W kontekście częstotliwości testowania kosmetyków pod kątem zanieczyszczeń mikrobiologicznych, Nailpro zadało pytanie branży, jak często takie testy są przeprowadzane. Wyniki ankiety pokazały, że 45 proc. producentów testuje swoje produkty dopiero na etapie końcowym. Tylko 28 proc. firm testuje kosmetyki na każdym etapie produkcji, co mogłoby minimalizować ryzyko zanieczyszczeń. Natomiast 27 proc. firm przeprowadza testy jedynie w określonych momentach rozwoju produktu, co sugeruje, że wciąż istnieje przestrzeń na poprawę kontroli jakości w tej dziedzinie.
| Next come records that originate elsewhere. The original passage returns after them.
-- ==== Sys2Proof/Machine/Mem.lean ====
section
/-! DEFINITION. Memory (R197 to R213): physical places, translation, what a core sees, commit, propagation, release and acquire, and
handles (R214 to R219). A byte of memory has a physical key: 2^72 * tier + peer * 2^48 + physical address, with the record window
of R318 as tier 5. -/

namespace Sys2Proof.Machine

/-! ### Places -/

/-- The key of a physical byte: ext is the peer's device id for tier 3 and the key index for tier 1 (R199, R402). -/
def physKey (tier ext pa : Nat) : Nat := 2 ^ 72 * tier + 2 ^ 48 * ext + pa

/-- The key of a byte of a job's own memory in tier 0 to 2: pool memory under the job's key. -/
def jobKey (job tier pa : Nat) : Nat := physKey tier (if tier = 1 then job else 0) pa

/-- The physical address of a key. -/
def paOf (key : Nat) : Nat := key % 2 ^ 48

/-- The ext of a key: the peer's device id, or the key index. -/
def extOf (key : Nat) : Nat := key / 2 ^ 48 % 2 ^ 24

/-- The tier of a key. -/
def tierOf (key : Nat) : Nat := key / 2 ^ 72

/-- The record window's tier (R318). -/
def windowTier : Nat := 5

/-- The die of a core. -/
def dieOf (core : Nat) : Nat := core / 32

/-- A physical address is backed by memory (R198): the near store; the pool ranges of POOLMAP, below 2^42; host memory; of a peer its
near store, or its pool where ADDR[47] is set (R199). -/
def backed (s : State) (tier pa : Nat) : Bool :=
  match tier with
  | 0 => pa < 2 ^ 33
  | 1 => pa < 2 ^ 42 && s.mgmt.ports.any (fun e => e.2.1 * 2 ^ 30 ≤ pa && pa < (e.2.1 + e.2.2) * 2 ^ 30)
  | 2 => pa < 2 ^ 48
  | 3 => if pa / 2 ^ 47 = 0 then pa < 2 ^ 33 else pa % 2 ^ 47 < 2 ^ 42
  | _ => pa < 2 ^ 47

/-- The working Tirral ports that may carry traffic to a device (R393, R401). -/
def routeMask (s : State) (dev : Nat) : Byte := s.portsLost.foldl (fun m p => m &&& ~~~(BitVec.twoPow 8 p)) (aGet 0 s.routes dev)

/-- Memory of a tier may be accessed under its ext: a live key for tier 1 (R402), a route for tier 3. -/
def extLive (s : State) (tier ext : Nat) : Bool := match tier with
  | 1 => s.mgmt.keys.contains ext
  | 3 => routeMask s ext != 0
  | _ => true

/-! ### Translation (R198 to R200) -/

/-- What an access needs of its page. -/
inductive Need where
  | rd | wr | ex
  deriving DecidableEq, Repr

/-- A device virtual address is in range (R115): bit 63 is clear and so are bits [62:56]. -/
def vaOk (a : DWord) : Bool := a.toNat < 2 ^ 56

/-- The index of a level, and the bits below it. -/
def levelIndex (va level : Nat) : Nat := match level with
  | 1 => va / 2 ^ 47 % 512
  | 2 => va / 2 ^ 38 % 512
  | 3 => va / 2 ^ 29 % 512
  | 4 => va / 2 ^ 21 % 256
  | _ => va / 2 ^ 16 % 32

/-- The rules of R199 for an entry at a level: none where the entry breaks one or has no mapping. -/
def entryOk (level e : Nat) : Bool :=
  let leaf := e / 2 % 2 == 1
  let tier := natBits e 5 2
  let adr := natBits e 12 36 * 2 ^ 12
  let ext := natBits e 48 16
  e % 2 == 1 && natBits e 8 4 == 0 && (leaf == (level == 5) || (level == 4 && leaf)) &&
    (if leaf then
      (if level == 4 then adr % 2 ^ 21 == 0 else adr % 2 ^ 16 == 0) &&
      (match tier with | 1 => ext < 2 ^ 10 | 3 => true | _ => ext == 0)
    else tier != 3 && ext == 0)

/-- The walk of a page table from a node, level by level (R199). Level-1 entry 511 is never read. A node that no memory backs, or that lies
under a dead key, has no entry to read (R198, R402). -/
def walkFrom (s : State) (job va : Nat) : Nat → Nat → Nat → Option Tlb
  | 0, _, _ => none
  | n + 1, tier, node =>
    let level := 5 - n
    let a := node + 8 * levelIndex va level
    if (level == 1 && levelIndex va 1 == 511) || !backed s tier a || !extLive s tier job then none
    else
      let e := leNat (memRdN s.mem (jobKey job tier a) 8)
      if !entryOk level e then none
      else
        let adr := natBits e 12 36 * 2 ^ 12
        let t := natBits e 5 2
        if e / 2 % 2 == 1 then
          some { job := job, vpn := if level == 4 then va / 2 ^ 21 else va / 2 ^ 16, big := level == 4, tier := t, pa := adr,
                 rd := e / 4 % 2 == 1, wr := e / 8 % 2 == 1, ex := e / 16 % 2 == 1, nc := e / 128 % 2 == 1,
                 ext := natBits e 48 16 }
        else walkFrom s job va n t adr

/-- A cached translation covers an address. -/
def Tlb.covers (t : Tlb) (job va : Nat) : Bool := t.job == job && t.vpn == (if t.big then va / 2 ^ 21 else va / 2 ^ 16)

/-- The translation of an address on the graph unit and the dispatcher, which keep no cache (R200). -/
def walk (s : State) (job va : Nat) : Option Tlb :=
  let j := aGet {} s.jobs job
  if j.valid then walkFrom s job va 5 j.tier j.root else none

/-- One of some things, by an open choice where there are several. -/
def pickOne {α : Type} (d : α) (i : Nat) : List α → α
  | [] => d
  | [x] => x
  | l => (l[i % l.length]?).getD d

/-- What an access on a core may take for its translation (R200): the entry that a walk reads now, and older ones that are still cached. A
job without a table has only the latter. -/
def tlbChoices (s : State) (core job va : Nat) : List (Option Tlb) :=
  let now := walk s job va
  let old := ((getCore s core).tlb.filter (·.covers job va)).map some
  if (aGet {} s.jobs job).valid then now :: old.filter (· != now) else old.take 1

/-- The translation of an address for a job on a core, for the n-th access of a word: each access chooses for itself (R200). -/
def findTlb (s : State) (core job va n : Nat) : Option Tlb := pickOne none (Config.tlbEntry s.free n) (tlbChoices s core job va)

/-- Keeps a translation in the core's cache of 2048 entries (R200). -/
def cacheTlb (s : State) (core : Nat) (t : Tlb) : State :=
  let c := getCore s core
  if c.tlb.contains t then s else setCore s core { c with tlb := (t :: c.tlb).take 2048 }

/-- Where an access lands: key, whether the page bypasses the caches, and the cache entry used. -/
structure Place where
  key : Nat
  nc  : Bool := false
  tlb : Option Tlb := none
  deriving DecidableEq, Repr

/-- The physical place of a translated address, by the tier's EXT (R199). -/
def Tlb.place (s : State) (t : Tlb) (va : Nat) : Option Place :=
  let pa := t.pa + va % (if t.big then 2 ^ 21 else 2 ^ 16)
  if backed s t.tier pa && extLive s t.tier t.ext then some { key := physKey t.tier t.ext pa, nc := t.nc, tlb := some t }
  else none

/-- A page permits an access (R199). -/
def Tlb.allows (t : Tlb) : Need → Bool
  | .rd => t.rd
  | .wr => t.wr
  | .ex => t.ex

/-- The record window (R318): a read of a copy of the job's own task. -/
def windowBase : Nat := 0x00FF800000000000

/-- The place of a window address. -/
def windowPlace (s : State) (job va : Nat) (need : Need) : Option Place :=
  match aGet? s.recs ((va - windowBase) / 64) with
  | some (j, _) => if j = job && need = .rd then some { key := physKey windowTier 0 (va - windowBase), nc := true } else none
  | none => none

/-- Translates an address for a job, with a cache of translations if `core` is given (R198 to R200, R318); n numbers the access. -/
def translate (s : State) (core : Option Nat) (job : Nat) (a : DWord) (need : Need) (n : Nat := 0) : Option Place :=
  if !vaOk a then none
  else if windowBase ≤ a.toNat then windowPlace s job a.toNat need
  else
    match (match core with | some c => findTlb s c job a.toNat n | none => walk s job a.toNat) with
    | some t => if t.allows need then t.place s a.toNat else none
    | none => none

/-! ### What a core sees (R205) -/

/-- The bytes that an access sees from one write (R201): 16 in the near store, 8 elsewhere. -/
def unitOf (key : Nat) : Nat := if tierOf key = 0 then 16 else 8

/-- The first byte of the unit that holds a byte. -/
def unitBase (key : Nat) : Nat := key / unitOf key * unitOf key

/-- Two byte ranges overlap. -/
def overlaps (k n k' n' : Nat) : Bool := k < k' + n' && k' < k + n

/-- A committed write overlaps some bytes. -/
def Committed.touches (w : Committed) (key n : Nat) : Bool := overlaps w.key w.bytes.length key n

/-- Cuts bytes into the pieces that single-copy atomicity keeps whole (R201), from an address up. -/
def pieces (u : Nat) : Nat → List Byte → List Committed
  | _, [] => []
  | k, b :: bs => match pieces u (k + 1) bs with
    | [] => [⟨k, [b]⟩]
    | w :: ws => if (k + 1) % u = 0 then ⟨k, [b]⟩ :: w :: ws else ⟨k, b :: w.bytes⟩ :: ws

/-- The newest byte at a key among committed writes, oldest first. -/
def upRd (l : List Committed) (key : Nat) : Option Byte :=
  (l.reverse.find? (fun c => c.key ≤ key && key < c.key + c.bytes.length)).bind (fun c => c.bytes[key - c.key]?)

/-- The newest byte among queued stores, oldest first (R120). -/
def queueRd (q : List QStore) (scratch : Bool) (key : Nat) : Option Byte :=
  (q.reverse.find? (fun c => c.scratch == scratch && c.key ≤ key && key < c.key + c.bytes.length)).bind (fun c => c.bytes[key - c.key]?)

/-- The byte at a die point. -/
def dieRd (s : State) (die key : Nat) : Byte :=
  match upRd (aGet [] s.dieUp die) key with
  | some b => b
  | none => match aGet? (aGet [] s.dieLag die) key with
    | some (b, _) => b
    | none => memRd s.mem key

/-- A byte at the device point, or a write of the core or its die that is still on its way there and so comes later (R203). -/
def laterRd (s : State) (core key : Nat) : Byte :=
  match upRd (getCore s core).up key with
  | some b => b
  | none => match upRd (aGet [] s.dieUp (dieOf core)) key with
    | some b => b
    | none => memRd s.mem key

/-- The core's view of a byte (R205): its own committed write still on its way, else the view it keeps, else the die point. A
page with NC = 1 is always seen at the device point; a write that the core made there through a cached page stands before it. -/
def coreRd (s : State) (core key : Nat) (nc : Bool) : Byte :=
  if nc then laterRd s core key
  else
    let c := getCore s core
    match upRd c.up key with
    | some b => b
    | none => match aGet? c.view key with
      | some (b, _) => b
      | none => dieRd s (dieOf core) key

/-- Scopes (R202): 0 .st, 1 .cd, 2 .co, 3 .di, 4 .dv, 5 .sy. -/
abbrev Scope := Nat

/-- A read of a byte at a scope's point takes it from the device point: no write on its way supplies it, nor, unless the page bypasses
them, a cache below that point. -/
def fromDevice (s : State) (core : Nat) (sc : Scope) (key : Nat) (nc : Bool) : Bool :=
  (upRd (getCore s core).up key).isNone && (upRd (aGet [] s.dieUp (dieOf core)) key).isNone &&
    (nc || 4 ≤ sc || ((3 ≤ sc || (aGet? (getCore s core).view key).isNone) && (aGet? (aGet [] s.dieLag (dieOf core)) key).isNone))

/-- n bytes of a core's view. -/
def coreRdN (s : State) (core key n : Nat) (nc : Bool) : List Byte := (List.range n).map (fun i => coreRd s core (key + i) nc)

/-- n bytes at the device point. -/
def devRdN (s : State) (key n : Nat) : List Byte := memRdN s.mem key n

/-- Data carries an uncorrectable error (R406): some 8-byte word of it is poisoned. -/
def poisonHit (s : State) (key n : Nat) : Bool := s.poisoned.any (fun p => p < key + n && key < p + 8)

/-- A die cache holds some bytes: a write on its way, or an older value. -/
def dieHolds (s : State) (die key n : Nat) : Bool :=
  (aGet [] s.dieUp die).any (·.touches key n) || (aGet [] s.dieLag die).any (fun e => overlaps e.1 1 key n)

/-- The words with an uncorrectable error that a die cache holds (R406). An error is gone with the last byte of its word. -/
def dieBadWords (s : State) (die : Nat) : List Nat := (aGet [] s.dieBad die).filter (fun p => dieHolds s die p 8)

/-- A read of a byte at a scope's point takes it from a word of the die cache that carries an uncorrectable error. -/
def fromBadDie (s : State) (core : Nat) (sc : Scope) (key : Nat) (nc : Bool) : Bool :=
  (dieBadWords s (dieOf core)).any (fun p => overlaps p 8 key 1) && (upRd (getCore s core).up key).isNone &&
    ((upRd (aGet [] s.dieUp (dieOf core)) key).isSome ||
      (!(nc || 4 ≤ sc) && (3 ≤ sc || (aGet? (getCore s core).view key).isNone)))

/-- Of n bytes that a core reads at a scope's point, some come from a word with an uncorrectable error: of memory, or of the die cache.
Bytes that a write on its way or a sound cache supplies carry none (R116). -/
def poisonAt (s : State) (core : Nat) (sc : Scope) (key n : Nat) (nc : Bool) : Bool :=
  (List.range n).any (fun i => (poisonHit s (key + i) 1 && fromDevice s core sc (key + i) nc) || fromBadDie s core sc (key + i) nc)

/-- The same of a read in the core's view. -/
abbrev poisonSeen (s : State) (core key n : Nat) (nc : Bool) : Bool := poisonAt s core 2 key n nc

/-! ### Writes go up (R204 to R206) -/

/-- Who writes, as constant caches tell (R121): a strand, an engine operation of a cord, a unit of the package, or the host. -/
inductive Writer where
  | strand (k : Nat) | engine (cord : Nat) | unit | host
  deriving DecidableEq, Repr

/-- The least scope at which a cord covers another (R202). -/
def cordReach (cord other : Nat) : Nat :=
  if other = cord then 1 else if other / 16 = cord / 16 then 2 else if dieOf (other / 16) = dieOf (cord / 16) then 3 else 4

/-- The least scope of a fence of a cord that covers a writer, beside the writer's own .st (R202). -/
def Writer.reach (w : Writer) (cord : Nat) : Nat := match w with
  | .strand k => cordReach cord (k / 32)
  | .engine c => cordReach cord c
  | .unit => 4
  | .host => 5

/-- An older value takes note of a write that has superseded it. -/
def Held.note (h : Held) (w : Writer) : Held :=
  { h with need := min h.need (w.reach h.cord),
           own := match w with
             | .strand k => if k / 32 = h.cord then h.own ||| BitVec.twoPow 32 (k % 32) else h.own
             | _ => h.own }

/-- Constant caches do not snoop a write: the older values that they hold stay, and take note of its writer (R121). -/
def noteWrite (w : Writer) (key n : Nat) (s : State) : State :=
  if s.consts.isEmpty then s
  else { s with consts := s.consts.map (fun h => if overlaps h.key h.bytes.length key n then h.note w else h) }

/-- Under key index k, pool bytes that were written under another key read as what the decryption makes of them (R402). -/
def garble (s : State) (k pa n : Nat) : State :=
  { s with mem := (List.range n).foldl (fun m i => memWr m (physKey 1 k (pa + i)) (Config.garbledByte s.free (physKey 1 k (pa + i)))) s.mem }

/-- Pool bytes have been written under a key, in lines of 128 bytes: every other live key reads those lines garbled (R402). -/
def poolWritten (s : State) (key n : Nat) : State :=
  if tierOf key = 1 then
    let a := paOf key / 128 * 128
    let m := (paOf key + n + 127) / 128 * 128 - a
    let s := if s.lines.contains (a, m) then s else { s with lines := s.lines ++ [(a, m)] }
    (s.mgmt.keys.filter (· != extOf key)).foldl (fun s k => garble s k a m) s
  else s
Według Microbe Investigations Switzerland, niektóre z najgroźniejszych bakterii, które mogą zanieczyścić kosmetyki, to między innymi Staphylococcus aureus, Pseudomonas aeruginosa oraz Escherichia coli. Staphylococcus aureus może prowadzić do poważnych chorób skórnych, takich jak zapalenie skóry, czy nawet do zespołu wstrząsu toksycznego. Pseudomonas aeruginosa, często występująca w preparatach na bazie wody, stanowi zagrożenie szczególnie dla osób o osłabionej odporności. Natomiast Escherichia coli może wywoływać zakażenia układu pokarmowego, co jest szczególnie niebezpieczne w przypadku kosmetyków przeznaczonych do stosowania w okolicach ust.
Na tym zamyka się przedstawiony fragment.